Post-cheerleader, I earned undergraduate and graduate degrees, both in business, from Southern Methodist University, and took my first job working as a financial analyst for American Airlines. After several years of analyzing, budgeting, forecasting, and navigating around headquarters, I thought I might like to see a real airplane and moved out of my cubicle and into the field. My first airport assignment was at Memphis, Tennessee, a small operation that nonetheless taught me a great deal. The general manager's job in Memphis gave me my first experience running an operation, my introduction to labor unions, and my first time meeting anyone who had dated Elvis Presley. I spent a year in Memphis learning about airplanes and passengers and cargo, then bounced back to headquarters for a couple of years. My last assignment was as the general manager for the operation at Logan Airport.

I began my writing career in Seattle where I had moved to join a small engineering consulting firm. It could have been the new environment; it could have been the new job; it could have been the different life with a different rhythm. Whatever it was, something moved me to sign up for writing classes at the University of Washington 's Extension Program. I was a complete beginner at writing fiction. I found it to be challenging, frustrating, exhilarating, humbling-and completely irresistible. I loved everything about writing and was at least smart enough to recognize that I was onto something and should make space for it in my life. How big that space could be and what form the writing would take were open questions until my employer decamped for California. Having moved five times in eight years, I decided to stay in Seattle.

A nice severance package materialized, and the opportunity to take a year off with pay to do something I really enjoyed felt like a gift from the self-actualization gods. It was too good to pass up, and I didn't. With sweaty palms and persistent tightness in my chest, I decided to attempt a novel. Being a responsible businessperson with a career in progress, I limited that commitment to a year. By the end of the first month, I knew I would never go back.

I stretched my severance much farther than it was ever meant to go. I attended writing conferences, listened to authors, and learned about the publishing business. I pitched my novel to agents and editors. I spent all of my savings, rationalizing the financial high-wire act as an investment in my new career. When I ran out of cash, I worked on freelance consulting jobs and lived on a credit card.

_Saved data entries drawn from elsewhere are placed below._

-- ==== Sys2Proof/Machine/Retire.lean ====
section
/-! DEFINITION. The retirement record (R530, R531), the blocks that are retired or off, and those that cannot be reached. -/

namespace Sys2Proof.Machine

/-- A retirement entry as 16 bytes (R531). -/
def Retire.bytes (r : Retire) : List Byte :=
  [BitVec.ofNat 8 r.kind, BitVec.ofNat 8 r.source, BitVec.ofNat 8 r.cluster, BitVec.ofNat 8 r.core] ++ leBytes 4 r.ppn ++
  [BitVec.ofNat 8 r.slice, 0, 0, 0] ++ leBytes 4 r.hours

/-! ### The stored record (R530) -/

def RetireCopy.seq (c : RetireCopy) : Nat := le c.head 0x0C 4
def RetireCopy.pointer (c : RetireCopy) : Nat := le c.head 8 2

/-- A copy counts where its magic, version and CRC over the entries in use stand. -/
def RetireCopy.valid (c : RetireCopy) : Bool :=
  c.head.length == 64 && le c.head 0 4 == 0x52495452 && le c.head 4 2 == 1 && le c.head 6 2 == c.entries.length &&
    le c.head 0x10 4 == crc32 (c.entries.flatMap Retire.bytes)

/-- The header over entries (R530). -/
def retireHead (seq pointer : Nat) (entries : List Retire) : List Byte :=
  leBytes 4 0x52495452 ++ leBytes 2 1 ++ leBytes 2 entries.length ++ leBytes 2 pointer ++ leBytes 2 0 ++ leBytes 4 seq ++
  leBytes 4 (crc32 (entries.flatMap Retire.bytes)) ++ fill 44 0

namespace State

/-- The copy of the retirement record in use: the valid one with the higher SEQ; where neither is valid there is no record (R525, R530). -/
def retireRec (s : State) : RetireCopy :=
  if s.retireB.valid && (!s.retireA.valid || decide (s.retireA.seq < s.retireB.seq)) then s.retireB
  else if s.retireA.valid then s.retireA else ⟨[], []⟩

/-- An update is written to the copy with the lower SEQ (R530). -/
def writeRetire (s : State) (pointer : Nat) (entries : List Retire) : State :=
  let cur := s.retireRec
  let new : RetireCopy := ⟨retireHead (cur.seq + 1) pointer entries, entries⟩
  if s.retireB.valid && (!s.retireA.valid || decide (s.retireA.seq < s.retireB.seq)) then { s with retireA := new }
  else { s with retireB := new }

/-- Whole operating hours: 3,600 s of 10^8 ticks (log 14). -/
def hours (s : State) : Nat := (s.opTicks + s.tick.toNat) / 360000000000

def coreRetired (s : State) (c : Nat) : Bool := (s.regF .retireCluster [c / 16] 15 0).testBit (c % 16)
def commonRetired (s : State) (cl : Nat) : Bool := s.regF .retireCluster [cl] 16 16 == 1
def ingestRetired (s : State) (cl : Nat) : Bool := s.regF .retireCluster [cl] 17 17 == 1

/-! ### Blocks that cannot be reached (R519, R542, R580) -/

/-- Is block b retired: core 0 to 127, common 128 + c, ingest engine 136 + c (R522)? -/
def blockRetired (s : State) (b : Nat) : Bool :=
  if b < 128 then s.coreRetired b else if b < 136 then s.commonRetired (b - 128) else s.ingestRetired (b - 136)

/-- Is a block's power domain off: switched off, or kept off because the block is retired (R302, R527)? -/
def blockOff (s : State) (b : Nat) : Bool := hasN s.off b || s.blockRetired b

/-- Is a register's block retired, powered off, or behind a crossing in reset (R519, R580)? A link port's registers are behind its PCS crossing, a
stack's behind the crossings of its four PHY groups, an LPDDR6 controller's behind those of its four packages (log 15). -/
def unreachable (s : State) (id : RegId) (ix : List Nat) : Bool :=
  let b := id.row.base
  let i := ix.getD 0 0
  if 0x01000000 ≤ b ∧ b < 0x01800000 then s.bootStep != 9 || s.blockOff (16 * i + ix.getD 1 0)
  else if 0x01800000 ≤ b ∧ b < 0x02000000 then s.bootStep != 9 || s.blockOff (128 + i)
  else if 0x09000000 ≤ b ∧ b < 0x0A000000 then s.inReset (17 * i + 16)
  else if 0x0A000000 ≤ b ∧ b < 0x0A400000 then (List.range 4).any fun g => s.inReset (272 + 4 * i + g)
  else if 0x0A400000 ≤ b ∧ b < 0x0A800000 then (List.range 4).any fun k => s.inReset (304 + 4 * i + k)
  else if b = 0x0A800000 ∨ b = 0x0A800008 then s.inReset (320 + i)
  else if 0x0B000000 ≤ b ∧ b < 0x0C000000 then s.bootStep != 9 || s.blockOff (136 + i)
  else if 0x0C010000 ≤ b then s.inReset 323
  else false

/-- Has the boot ROM stopped at step 5, serving register reads on the management port (R555)? -/
def romOnly (s : State) : Bool := s.regF .lifeStatus [] 33 32 == 2

/-- A register write by its own rules: where they refuse it, the block cannot be reached, or the boot ROM serves reads only, it is an access
error (R555, R580; log 58). -/
def wroteAt (s : State) (id : RegId) (ix : List Nat) (r : Option State) : State :=
  if s.unreachable id ix || s.romOnly then s.accessErr else r.getD s.accessErr

/-- The surviving physical cores of a cluster, ascending. -/
def survivors (s : State) (cl : Nat) : List Nat := ((List.range 16).map fun k => 16 * cl + k).filter fun c => !s.coreRetired c

/-- KEEP_CAPACITY.SURVIVORS and CORES from the record (R589). -/
def capacityBits (s : State) : Nat :=
  let n := fun cl => (s.survivors cl).length
  sumN ((List.range 8).map n) + sumN ((List.range 8).map fun cl => n cl * 2 ^ (5 * cl + 8))

def capacityReg (s : State) : Nat := s.capacityBits + (if s.keeper.reduced then 2 ^ 63 else 0)

end State

/-- The retired-block bit of an entry in RETIRE_CLUSTER (R537). -/
def Retire.bit (r : Retire) : Option (Nat × Nat) :=
  match r.kind with
  | 0 => some (r.cluster % 8, r.core)
  | 1 => some (r.cluster % 8, 16)
  | 2 => some (r.cluster % 8, 17)
  | _ => none

/-- The block index of an entry (R522), 0xFFFF for a frame. -/
def Retire.block (r : Retire) : Nat :=
  match r.kind with
  | 0 => 16 * r.cluster + r.core
  | 1 => 128 + r.cluster
  | 2 => 136 + r.cluster
  | _ => 0xFFFF

namespace State

/-- An entry is added to the record; at most 768 of KIND 3, beyond which the keeper only reports it (R531). -/
def addRetire (s : State) (r : Retire) : State :=
  let cur := s.retireRec
  if r.kind = 3 ∧ 768 ≤ (cur.entries.filter fun x => x.kind == 3).length then
    s.record 1 0x0011 none 0xFFFF none (some (r.ppn * 2 ^ 21)) []
  else
    let t := s.writeRetire cur.pointer (cur.entries ++ [r])
    match r.bit with
    | some (cl, b) => (t.setRegF .retireCluster [cl] b b 1).record 3 0x0004 none r.block none none r.bytes
    | none => t.setRegF .sluPpr [r.cluster] 31 16 (t.regF .sluPpr [r.cluster] 31 16 + 1)

/-- A frame retired because a bank has no spare row left (R337). -/
def retireFrame (s : State) (stack ppn : Nat) : State :=
  if s.retireRec.entries.any fun x => x.kind == 3 && x.ppn == ppn then s
  else s.addRetire ⟨3, 3, stack, 0, ppn, 0xFF, s.hours⟩

end State

end Sys2Proof.Machine
end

In August 1999, three and a half years after I had written the first words, I sold HARD LANDING to New American Library, a division of Penguin Putnam, Little, Brown & Co. in the U.K., and Arnoldo Mondadori Editore SpA in Italy. The second book in the series, TARMAC, was published in February 2002, followed by the third, FIRST CLASS KILLING, in early 2004. I'm looking forward to the publication of THE PANDORA KEY by Pocket Books in March 2006.

Today, I'm back in Boston where I moved to be closer to my family, and grateful every day to whatever it was that gave me the notion to take writing classes, and most especially to the engineering firm in Seattle that decided to move to California and left me behind with a severance package.